Per DCMS’ press release, the government seems to be intending for an existing advisory body, called the Centre for Data Ethics and Innovation (CDEI), to have a key role in supporting its policymaking in this area — saying that the body will focus on “enabling trustworthy use of data and AI in the real-world”. However it has still not appointed a new CDEI chair to replace Roger Taylor — with only an interim chair appointment (and some new advisors) announced today.
“The world has moved on since CDEI’s work in this area,” argued Edwards. “We realise now that regulating the harmful effects of AI has to be considered in the round with other regulatory tools not just data protection. The proposed EU AI Regulation is not without flaw but goes far further than data protection in mandating better quality training sets, and more transparent systems to be built from scratch. If the UK is serious about regulating it has to look at the global models being floated but right now it looks like its main concerns are insular, short-sighted and populist.”

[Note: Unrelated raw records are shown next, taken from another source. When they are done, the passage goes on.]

/-- One member of CAMERA_REARM, CAMERA_TEST and TEST_TRIGGER: a rearm takes any camera bound, with CFLT inactive and not in
TEST, to READY with no entry, no stale tag and next tag 0, reporting FAULT for its entries; ON takes a READY camera into TEST
under the grant, is refused STATE in TEST under another (log 31), and OFF takes it out; a test trigger faults on CFLT, is an
OVERRUN on a taken tag, and otherwise pulses (also while TRIG is high: log 33) with a test entry and
answers the tag. -/
def Sys2Proof.Claims.CameraMembers : Prop :=
  ∀ (k : CameraNo) (s : State),
    let c := s.camera k
    let clean := { c with pending := [], stale := 0, nextTag := 0, counters := counted c 5 (named c.pending) }
    let reports := resolvedReports k .fault c.pending
    let mine (g : Nat) : Prop := c.state = .test ∧ c.testGrant = some g
    (c.binding = .down ∨ s.inputs.cflt.getLsbD k = true ∨ c.state = .test → rearmMember k s = (s, .refused .state))
    ∧ (c.binding = .up → s.inputs.cflt.getLsbD k = false → c.state = .ready → inRange c 5 →
      rearmMember k s = (withCamera (sending s reports) k clean, .ok))
    ∧ (c.binding = .up → s.inputs.cflt.getLsbD k = false → c.state = .offline ∨ c.state = .faulted → inRange c 5 →
      rearmMember k s = (becomes (sending s reports) k clean .ready .rearm, .ok))
    ∧ (∀ g, c.state = .ready → testMember g true k s = (becomes s k { c with testGrant := some g } .test .testOn, .ok))
    ∧ (∀ g, mine g → testMember g true k s = (s, .ok))
    ∧ (∀ g, c.state = .offline ∨ c.state = .faulted → testMember g true k s = (s, .refused .state))
    ∧ (∀ g, c.state = .test → c.testGrant ≠ some g → testMember g true k s = (s, .refused .state))
    ∧ (∀ g, c.state = .test → (testMember g false k s).2 = .ok ∧ leavesTest s k .testOff (testMember g false k s).1)
    ∧ (∀ g, c.state ≠ .test → testMember g false k s = (s, .ok))
    ∧ (∀ g, ¬ mine g → testTriggerMember g k s = (s, .refused .state, 0))
    ∧ (∀ g stale, mine g → s.inputs.cflt.getLsbD k = true → staleWith c c.pending stale → inRange c 5 →
      let faulted := { c with testGrant := none }
      testTriggerMember g k s = (withCamera (sending (becomes s k faulted .faulted .cflt) reports) k
        { faulted with state := .faulted, pending := [], stale := stale, counters := counted c 5 (named c.pending) },
        .fault, 0))
    ∧ (∀ g, mine g → s.inputs.cflt.getLsbD k = false → ¬ tagFree c →
      testTriggerMember g k s = (withCamera s k { c with counters := counted c 4 1 }, .overrun, 0))
    ∧ (∀ g, mine g → s.inputs.cflt.getLsbD k = false → tagFree c →
      testTriggerMember g k s = (pulses s k c none s.ltr.pitch none, MemberResult.accepted, c.nextTag.val))

/-- CAMERA_REARM at level 1, and CAMERA_TEST and TEST_TRIGGER under a grant, are refused BAD_VALUE for a set that is empty or
names camera 6 or 7, for a grant id outside 1 to 255 or a switch in no list, CAMERA_REARM LEVEL below level 1, and are otherwise
answered OK with one result a member in ascending camera number, a failed grant check giving its reason. That a set naming
camera 6 or 7 is BAD_VALUE beside the empty set, before the level and the grant id, is the model's choice (log 12). The switch
is ON 0 or OFF 1 (10.1; log 11). -/
def Sys2Proof.Claims.CameraSetRequestsRunTheirMembers : Prop :=
  ∀ (cameras : CameraSet) (s : State), running s →
    let bad := cameras = 0 ∨ (64#8 : CameraSet) ≤ cameras
    let members := cameraMembers cameras
    let rearm := Instr.cameraRearm cameras
    (bad → exec rearm s = .next ((s.received rearm).refuse .badValue))
    ∧ (¬ bad → s.acu.level = 0 → exec rearm s = .next ((s.received rearm).refuse .level))
    ∧ (¬ bad → 1 ≤ s.acu.level → exec rearm s
      = .next (answeredInTurn (plain rearmMember) members (s.received rearm)))
    ∧ ∀ g : Nat,
      let idle := g = 0 ∨ 256 ≤ g
      let test (x : Nat) := Instr.cameraTest cameras g x
      let fire := Instr.testTrigger cameras g
      (bad ∨ idle → exec fire s = .next ((s.received fire).refuse .badValue))
      ∧ (∀ x, bad ∨ idle ∨ 2 ≤ x → exec (test x) s = .next ((s.received (test x)).refuse .badValue))
      ∧ (¬ bad → ¬ idle →
        exec (test 0) s = .next (answeredInTurn (underGrant (fun k s => s.grantCheckCamera g k) (testMember g true)) members
          (s.received (test 0)))
        ∧ exec (test 1) s = .next (answeredInTurn (underGrant (fun k s => s.grantCheckCamera g k) (testMember g false))
          members (s.received (test 1)))
        ∧ exec fire s = .next (answeredInTurn (fun k s => match s.grantCheckCamera g k with
          | some reason => (s, .refused reason, 0)
          | none => testTriggerMember g k s) members (s.received fire)))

Patient data privacy advocacy group MedConfidential, which has frequently locked horns with the government over its approach to data protection, also queried DCMS’ continued attachment to the CDEI for shaping policymaking in such a crucial area — pointing to last year’s biased algorithm exam grading scandal, which happened under Taylor’s watch.
(NB: Taylor was also the Ofqual chair, and his resignation from that post in December cited a “difficult summer”, even as his departure from the CDEI leaves an awkward hole now… )
“The culture and leadership of CDEI led to the A-Levels algorithm, why should anyone in government have any confidence in what they say next?” said MedConfidential’s Sam Smith.